If $\int_0^x f \ dm$ is zero everywhere then $f$ is zero almost everywhere

It is sufficient to prove that $f$ is zero almost everywhere on any bounded interval.

(1) By additivity it is easy to see that $$\int_a^bf(x)dx=\int_0^bf(x)dx - \int_0^af(x)dx$$ for all bounded intervals $(a,b)$ (and also for $[a,b)$, $(a,b]$ and $[a,b]$).

(2) Using (1) it is easy to see that $$\int_Bf(x)dx=0$$ for any bounded Borel measurable set.

(3) Any Lebesgue measurable set $A$ is of the form $A=B\cup Z$ where $B$ is a Borel measurable set and $Z$ is a set of measure zero. Hence, by (2) we acheive $$\int_A f(x)dx= 0$$ for any bounded Lebesgue measurable set $A$.

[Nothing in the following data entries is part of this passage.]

/-- The exit stream of a port: the hub takes the words in the port's beats and sends the credit words (R176, R228). -/
def exitStream (m : Img) (p : Placement) (e : Nat × List Byte) (b : PortBind) : Option PlacedStream :=
  if !b.hasOut then none
  else (portEnd m p e.2 8).map fun a =>
    let t := spanTile (b.slot / 128) b.span
    let sends := slotBeats a.1 a.2.phase a.2.dslot a.2.dstride
    let sent := sentFrom p a.2.phase a.1.at_ sends
    let fwd := sent.map (·.filter fun r => r.kind == 4 && r.at_ == t.1 && b.outAt.contains (r.beat % 64))
    let n := (firstLen fwd).getD (0, 0)
    { idx := e.1, port := some true, cred := true, ret := true, meets := sent.flatten, fwd := fwd,
      back := (spanBeats (lenOf a.1 a.2.phase) b.outCrAt).map fun k => (follow p a.2.phase routeMax t.1 t.2 k 0 0).filter (creditAt a.1 a.2),
      loop := { d := b.outDepth, h := n.1, x := n.2, ss := gapOf sends (lenOf a.1 a.2.phase), sr := gapOf b.outAt 64, sc := gapOf b.outCrAt 64 } }

/-- The streams of a program's nets, a channel pair each, and of its ports (R176). -/
def netStreams (m : Img) (p : Placement) : List PlacedStream := m.nets.flatMap fun e => (List.range (netWidth e.2 + 1)).filterMap (pairStream m p e)
def portStreams (m : Img) (p : Placement) : List PlacedStream :=
  (m.ports.zip p.ports).flatMap fun e => (entryStream m p e.1 e.2).toList ++ (exitStream m p e.1 e.2).toList

/-- Whether the credit words of a stream come back to its sender over as many links and crossings as its words pass (R176, R185). -/
def PlacedStream.returns (x : PlacedStream) : Bool := !x.cred || !x.ret || (!x.back.isEmpty && alike (x.loop.h, x.loop.x) x.back)

/-- Whether a port's streams reach from hub to core and back, and their beats carry the port's rates (R228, R235; the rates DEDUCED, log 161). -/
def portRouted (m : Img) (p : Placement) (e : Nat × List Byte) (b : PortBind) : Bool :=
  let per (a : TileCfg × ChanCfg) : Nat := plotPeriod m a.1.plot a.2.phase (lenOf a.1 a.2.phase)
  (!b.hasIn || (match portEnd m p e.2 0, entryStream m p e b with
    | some a, some x => a.2.en && a.2.recv && a.2.cred && !x.fwd.isEmpty && alike (x.loop.h, x.loop.x) x.fwd && x.returns &&
      decide (fieldLE e.2 6 2 * 64 ≤ b.inAt.length * per a)
    | _, _ => false)) &&
  (!b.hasOut || (match portEnd m p e.2 8, exitStream m p e b with
    | some a, some x => a.2.en && !a.2.recv && a.2.cred && !x.fwd.isEmpty && alike (x.loop.h, x.loop.x) x.fwd && x.returns &&
      decide (fieldLE e.2 14 2 * 64 ≤ b.outAt.length * per a)
    | _, _ => false))

/-- The credited streams of a program (R188). -/
def loopsOf (m : Img) (p : Placement) : List PlacedStream := (netStreams m p ++ portStreams m p).filter (·.cred)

(4) Now look at the sets $A_+(n)=\{x:f(x)>0\}\cap[-n,n]$ and $A_-(n)=[-n,n]\setminus A_+(n)$. Assuming $f$ is measurable these sets are also measurable and by (3) $$\int_{A_\pm(n)}f(x)dx=0$$ EDIT: and hence $f=0$ almost everywhere.

Please forgive me if I write $dx$ for the Lebesgue measure which I presume is what you refer to as $dm$.


Indeed, as you expected, a simple proof of the result can be found; see Theorem 2.1 in this useful note on absolutely continuous functions.

EDIT: Since this is a quite important result, it is worth giving here the proof in detail. The proof below is essentially the one given in the link above, but somewhat shorter.

Theorem. If $f$ is integrable on $[a, b]$ and $\int_a^x {f(t) dt} = 0$ $\forall x \in [a,b]$, then $f = 0$ a.e. on $[a, b]$.

Proof. An open subset $O$ of $[a,b]$ is a countable union of disjoint open intervals $(c_n, d_n)$; hence, $$ \int_O {f(t) dt} = \sum\limits_{n = 1}^\infty {\int_{c_n }^{d_n } {f(t) dt} } = 0 $$.
If $K$ is a closed subset of $[a,b]$, then $$ \int_K {f(t) dt} = \int_a^b f(t)dt - \int_{(a, b) \setminus K} f(t)dt = 0 - 0 = 0, $$

since $ (a, b) \setminus K $ is open.

Next let $E_ + = \{ x \in [a,b]:f(x) > 0\}$ and $E_ - = \{ x \in [a,b]:f(x) < 0\}$. If $\lambda(E_+) > 0$, then there exists some closed set $K \subset E_+$ such that $\lambda(K) > 0$. But $\int_K {f(t){\rm d}t} = 0$, hence $f=0$ a.e. on $K$. This contradiction shows that $\lambda(E_+) = 0$. Similarly, $\lambda(E_-) = 0$. The theorem is thus established.


I think you can use Dynkin's lemma (if you call this "more elementary").

Let D be all the measurable sets $U\subseteq I=[0,1]$ such that $\intop_U f(t) = 0$ (the function $f\mid_I$ is in $L_2$ so it is also in $L_1$, so I assume this from now). $I\in D$ and if $A\subseteq B\subseteq I$ are in $D$ then $B-A \in D$. If $A_i \subseteq I$ is an increasing sequence in D then $\bigcup A_i \subseteq I$ is also in D (by the DCT). This shows that D is a Dynkin system.

Let P be all the open intervals in I (so $P\subseteq D$). P is not empty and an intersection of two open intervals are open, so P is closed under finite intersection, hence it is a pi system.

Dynkin's lemma says that if P is a pi system and D a dynkin system such that $P\subseteq D$ then $\sigma(P)\subseteq D$. The sigma algebra generated by P is the Borel algebra.

Now look on the set $A=\{x\in I \mid f(x)\geq 0\}$. This is a Lebesgue measurable set, so up to a zero measure set it is Borel measurable set $A'$. Since $\intop_{A'} f(t) = 0$ and f is non negative there, then f is zero almost every where in A'. The same argument work for when f<0, so you get that f is zero almost everywhere in $I$. Now do this for all of $n+I,\;n\in \mathbb{Z}$.